Acknowledging uncertainty to build credibility
“It ain’t what you don’t know that gets you into trouble,” Mark Twain said. “It’s what you know for sure that just ain’t so.” In the banking world, we run into trouble when we assume our data is “for sure,” without any chance of it ever fluctuating.
Instead of “the truth,” our goal should be credibility. By accounting for uncertainty, we can achieve credibility by demonstrating the reasoning behind a prediction and setting expectations accordingly. Then, the new data resulting from an action plan shows that you met those expectations.
The truth is never black and white, and neither is data. Credibility occurs when you can set aside the belief of static data, demonstrate and account for the fluctuations that occur, and create a plan for how you will manipulate that data to achieve the desired objective. The truth is your directionality, and your ability to change the trend and skew the fluctuations. Sometimes you trim the fat, and sometimes you just tilt the pinball machine a little bit.
Better data use in action
Here’s an example of how the fluctuating nature of data can affect the outcome of an initiative. Say Deluxe has a small home equity loan upstart client who wants to test a small marketing mailing with about 5,000 people. The client wants to issue the mailing in March, which is not an optimum time because of tax returns.
We do everything we can to help make it successful, even recommending the client space the test out over three weeks. Instead, the client opts for a single mailing. With a small size of 5,000 test subjects, the client may earn 15 loans from the mailing. Or, they could make 25. The statistical difference between 15 and 25 is more than 60 percent — not at all a stable measurement. In this industry, we need large numbers to achieve some level of stability.

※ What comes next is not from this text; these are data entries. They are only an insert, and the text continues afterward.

-- ==== Sys2Proof/Proofs/Dispatch.lean ====
section
/-! The dispatch of a node by a pop (R139 to R144, R356): O49. -/

namespace Sys2Proof.Machine

/-! ### The dispatch of a node (R142 to R144, R265) -/

/-- Node `x` once it runs on group `g`, with virtual block `v` and the handles `hs`. -/
def State.startNode (s : State) (x : Node) (hs : List Word) (g : List Nat) (v : Nat) : Node :=
  { x with
    st := .run, gang := g, vfirst := v, vsize := if x.vsize = 0 then blockSize g.length else x.vsize, handles := [], lane := none
    snapshot := if recRstr x.rec_ then some hs else none
    res := false, lastAot := s.aot, ran := 0, limit := ((s.ctxAt x.ctx).scdReg 0x028).toNat % 2 ^ 40 }

/-- The members of a dispatch, once its references are taken: all that a dispatch changes in the tiles and the memory. -/
def State.gangPlaced (s : State) (n : Nat) (x : Node) (hs : List Word) (extra snap : Nat) (g : List Nat) (v : Nat) : State :=
  ((s.addRefs extra hs).addRefs snap (oneEach hs)).placeMembers n x hs g.length v (g.mapIdx fun i t => (i, t))

/-- A dispatch whose references fit, but for what the node's ring does then. -/
def State.started (s : State) (n : Nat) (x : Node) (hs : List Word) (extra snap : Nat) (g : List Nat) (v : Nat) : State :=
  let p := s.gangPlaced n x hs extra snap g v
  { (p.mapGang x v g) with
    nodes := FMap.set s.nodes n (s.startNode x hs g v), reserve := if x.res then s.reserve + 1 else s.reserve }

theorem mem_mapIdx_of_lt {β : Type} {g : List Nat} {f : Nat → Nat → β} {r : Nat} (hr : r < g.length) : f r (g.getD r 0) ∈ g.mapIdx f := by
  rw [List.getD_eq_getElem _ _ hr]
  exact List.mem_mapIdx.2 ⟨r, hr, rfl⟩

theorem map_snd_mapIdx_pair (g : List Nat) : (g.mapIdx fun i t => (i, t)).map (·.2) = g :=
  List.ext_getElem (by simp) (by simp)

section
variable {s : State} {n extra snap v : Nat} {x : Node} {hs : List Word} {g : List Nat}

theorem State.addRefs_addRefs_eq (s : State) (e e' : Nat) (l l' : List Word) : ∃ b, (s.addRefs e l).addRefs e' l' = { s with bufs := b } := by
  obtain ⟨b, hb⟩ := State.addRefs_eq e l s
  obtain ⟨c, hc⟩ := State.addRefs_eq e' l' (s.addRefs e l)
  exact ⟨c, hc.trans (by rw [hb])⟩

/-- What stays as it was while the members are placed: all but the memory, the tiles and the references of the buffers. -/
theorem State.gangPlaced_eq : ∃ mem desc tiles bufs,
    s.gangPlaced n x hs extra snap g v = { s with mem := mem, desc := desc, tiles := tiles, bufs := bufs } := by
  obtain ⟨b, hb⟩ := State.addRefs_addRefs_eq s extra snap hs (oneEach hs)
  unfold State.gangPlaced
  rw [hb]
  have h := State.placeMembers_frame (s := { s with bufs := b }) (n := n) (x := x) (hs := hs) (m := g.length) (v := v)
    (l := g.mapIdx fun i t => (i, t))
  generalize State.placeMembers _ n x hs g.length v _ = p at h ⊢
  exact ⟨p.mem, p.desc, p.tiles, b, congrArg (fun t : State => { t with mem := p.mem, desc := p.desc, tiles := p.tiles }) h⟩

theorem State.modNode_eq {f : Node → Node} (hx : s.node? n = some x) : s.modNode n f = { s with nodes := FMap.set s.nodes n (f x) } := by
  unfold State.modNode
  unfold State.node? at hx
  rw [hx]

theorem State.dispatchNew_eq (hx : s.node? n = some x) (hh : hs = if 0 < x.restarts then x.snapshot.getD [] else x.handles)
    (he : extra = if 0 < x.restarts then g.length else g.length - 1) (hn : snap = if x.restarts = 0 ∧ recRstr x.rec_ then 1 else 0)
    (h : s.refsFit hs extra snap = true) : s.dispatchNew n x g v = (s.started n x hs extra snap g v).ringNext n false := by
  have hn' : (if (!decide (0 < x.restarts) && recRstr x.rec_) = true then 1 else 0) = snap := by simp [hn]
  unfold State.dispatchNew
  simp only [decide_eq_true_eq, hn', ← hh, ← he, h]
  rw [if_neg (by decide)]
  refine congrArg (fun t : State => t.ringNext n false) ?_
  obtain ⟨mem, desc, tiles, bufs, hp⟩ := State.gangPlaced_eq (s := s) (n := n) (x := x) (hs := hs) (extra := extra) (snap := snap)
    (g := g) (v := v)
  unfold State.started
  rw [hp]
  unfold State.gangPlaced State.placeMembers at hp
  rw [hp, State.modNode_eq (x := x)]
  · rfl
  · exact hx

theorem State.started_frame : ∃ bufs desc ctxs, s.started n x hs extra snap g v = { s with
    mem := (s.gangPlaced n x hs extra snap g v).mem, tiles := (s.gangPlaced n x hs extra snap g v).tiles, bufs := bufs, desc := desc
    ctxs := ctxs, nodes := FMap.set s.nodes n (s.startNode x hs g v), reserve := if x.res then s.reserve + 1 else s.reserve } := by
  obtain ⟨mem, desc, tiles, bufs, hp⟩ := State.gangPlaced_eq (s := s) (n := n) (x := x) (hs := hs) (extra := extra) (snap := snap)
    (g := g) (v := v)
  unfold State.started
  rw [hp]
  exact ⟨_, _, _, rfl⟩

Further, outside factors can influence results. For example, terrorist events in France severely affected a few of our staple campaigns in February 2016.
Every time you use data to drive decision-making, it’s like the first time because all data is historical. It’s from yesterday, last month, last year.
For example, interest rates in the housing market just started rising in November. We haven’t had high-interest rates since 2009, and digital platforms and mobile devices have proliferated since then. Digital advertising has evolved markedly in the last eight years. How do you guarantee direct mail success in a high-interest rate environment when we haven’t seen one in eight years, and the tool we’re using didn’t exist in its current form back then?
Campbell’s Law says: “The more any quantitative social indicator is used for social decision-making, the more subject it will be to corruption pressures and the more apt it will be to distort and corrupt the social processes it is intended to monitor.”
It’s a bit academic, but it’s the epitome of what can go wrong when solely using quantitative measurements to justify decision-making.